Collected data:
== == ==

/-! ### The warning -/

/-- Every command but `ENC_L` answers with the warning bit 0 (rules R70, R160). -/
theorem exec_warn_only_encL (i : Instr) (s : State) :
    ∃ t r, exec i s = .next t ∧ t.rsp = some r ∧ (r.wire.getLsbD 16 = true → ∃ q, i = .encL q) := by
  have unwarned {t : State} {r : Response} (h : exec i s = .next t) (ht : t.rsp = some r)
      (hr : r.wire.getLsbD 16 = false) :
      ∃ t r, exec i s = .next t ∧ t.rsp = some r ∧ (r.wire.getLsbD 16 = true → ∃ q, i = .encL q) :=
    ⟨t, r, h, ht, fun hw => nomatch hr.symm.trans hw⟩
  cases i with
  | encL q =>
    obtain ⟨t, r, h, ht, -⟩ := exec_legal_response (.encL q) s
    exact ⟨t, r, h, ht, fun _ => ⟨q, rfl⟩⟩
  | decT w | decF w | decC w | ldC w => exact unwarned rfl rfl (wire_ok_warn _ _)
  | decR b | encR b =>
    rcases Nat.lt_or_ge 3 b.toNat with h | h
    · exact unwarned (passLevel_of_not_level h s) rfl (wire_error_warn _)
    · exact unwarned (passLevel_of_level h s) rfl (wire_ok_warn _ _)
  | encC o =>
    rcases execEncC_cases o s with ⟨-, h⟩ | ⟨-, -, -, h⟩ | ⟨-, -, h⟩
    · exact unwarned h rfl (wire_error_warn _)
    · exact unwarned h rfl (wire_error_warn _)
    · exact unwarned h rfl (wire_ok_warn _ _)
  | rdC =>
    rcases execRdC_cases s with ⟨-, h⟩ | ⟨-, h⟩
    · exact unwarned h rfl (wire_ok_warn _ _)
    · exact unwarned h rfl (wire_error_warn _)
  | reserved9 | reservedA | reservedB | reservedC | reservedD | reservedE | reservedF =>
    exact unwarned rfl rfl (wire_error_warn _)

/-- Settles O38, by the fields of the response word; the status tells an error from a result. -/
theorem responseWordFormat : Obligations.ResponseWordFormat := by
  unfold Obligations.ResponseWordFormat
  refine ⟨fun data warn => ⟨?_, ?_, ?_⟩, rfl, rfl, rfl, wire_status_le, ?_, exec_warn_only_encL⟩
  · exact wire_ok_status data warn
  · exact wire_ok_warn data warn
  · exact wire_ok_data data warn
  · exact fun _ _ h => wire_injective h

end Sys2Proof.Machine

/-! SUPPORT. A session operation whose block command answers an error stops there (rules R76, R156). -/

namespace Sys2Proof.Machine

open Sys2Proof.Safety

/-- A command that answers an error, which changes only the response port (rule R154). -/
theorem Session.issue_answered_error {h : Session} {i : Instr} {e : ErrorStatus}
    (he : exec i h.block = .next (h.block.respond (.error e))) :
    h.issue i = .failed (.blockError e) (h.answered (.error e)) :=
  Session.issue_error (decode_encode i) he rfl

/-- An operation that begins with a refused command ends with its error, with no transfer, no diagnostic and the
cache as before. -/
theorem Session.issue_error_andThen {α : Type} {h : Session} {i : Instr} {e : ErrorStatus}
    (he : exec i h.block = .next (h.block.respond (.error e))) (f : Word × Bool → Session → SessionOutcome α) :
    ∃ g, (h.issue i).andThen f = .failed (.blockError e) g ∧ g.transfers = h.transfers ∧
      g.diagnostics = h.diagnostics ∧ g.block.cfg = h.block.cfg ∧ g.block.cfgValid = h.block.cfgValid := by
  rw [Session.issue_answered_error he]
  exact ⟨_, rfl, rfl, rfl, rfl, rfl⟩

/-- `ENC_C` answers an error wherever it cannot encode (rules R129, R131). -/
theorem exec_encC_of_not_canEncode {o : Overrides} {s : State} (h : ¬ CanEncode o s) :
    ∃ e, exec (.encC o) s = .next (s.respond (.error e)) := by
  rcases execEncC_cases o s with ⟨-, hs⟩ | ⟨-, -, -, hs⟩ | ⟨ho, hc, -⟩
  · exact ⟨_, hs⟩
  · exact ⟨_, hs⟩
  · exact absurd ⟨(hystIllegal_eq_false o).1 ho, hc.imp_right (needsCache_eq_false o).1⟩ h

/-- Settles O47: each of the three operations begins with a command that answers the error. -/
theorem failedEncodeWritesNothing : Obligations.FailedEncodeWritesNothing := by
  unfold Obligations.FailedEncodeWritesNothing
  refine ⟨fun h which t ht => ?_, fun h level hlevel => ?_, fun h o ho => ?_⟩
  · exact Session.issue_error_andThen (i := .encL t) (execEncL_of_illegal (by omega) h.block) _
  · exact Session.issue_error_andThen (i := .encR level) (passLevel_of_not_level hlevel h.block) _
  · obtain ⟨e, he⟩ := exec_encC_of_not_canEncode ho
    exact ⟨e, Session.issue_error_andThen he _⟩

end Sys2Proof.Machine

/-! SUPPORT. The temperature codec: the 13 bits of `DEC_T`, the flags of `DEC_F`, the fields of a limit word, and
`DEC_T` of a limit word. -/

namespace Sys2Proof.Machine

/-! ### The temperature of a word (rules R85 to R87) -/

/-- `I8` is one contiguous field, bits 11:4 (rule R50). -/
theorem tempIntegral_eq_extract (w : Word) : tempIntegral w = (w.extractLsb' 4 8).toNat := by
  rw [tempIntegral_eq, BitVec.extractLsb'_toNat, Nat.shiftRight_eq_div_pow]

/-- The sign extension repeats the sign bit three times above the 13 bits (rule R85). -/
theorem signExtend_low13_eq_append (w : Word) :
    (w.setWidth 13).signExtend 16 =
      BitVec.ofBool (w.getLsbD 12) ++ BitVec.ofBool (w.getLsbD 12) ++ BitVec.ofBool (w.getLsbD 12) ++
        w.extractLsb' 0 13 := by
  rw [BitVec.signExtend_eq_append_of_le (by decide), BitVec.msb_setWidth,
    ← BitVec.setWidth_eq_extractLsb' (by decide)]
  cases w.getLsbD 12 <;> rfl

== == ==

What to produce: For each line above that contains the word "Obligations", give the line as it is written.

Answer to the exercise:
theorem responseWordFormat : Obligations.ResponseWordFormat := by
  unfold Obligations.ResponseWordFormat
theorem failedEncodeWritesNothing : Obligations.FailedEncodeWritesNothing := by
  unfold Obligations.FailedEncodeWritesNothing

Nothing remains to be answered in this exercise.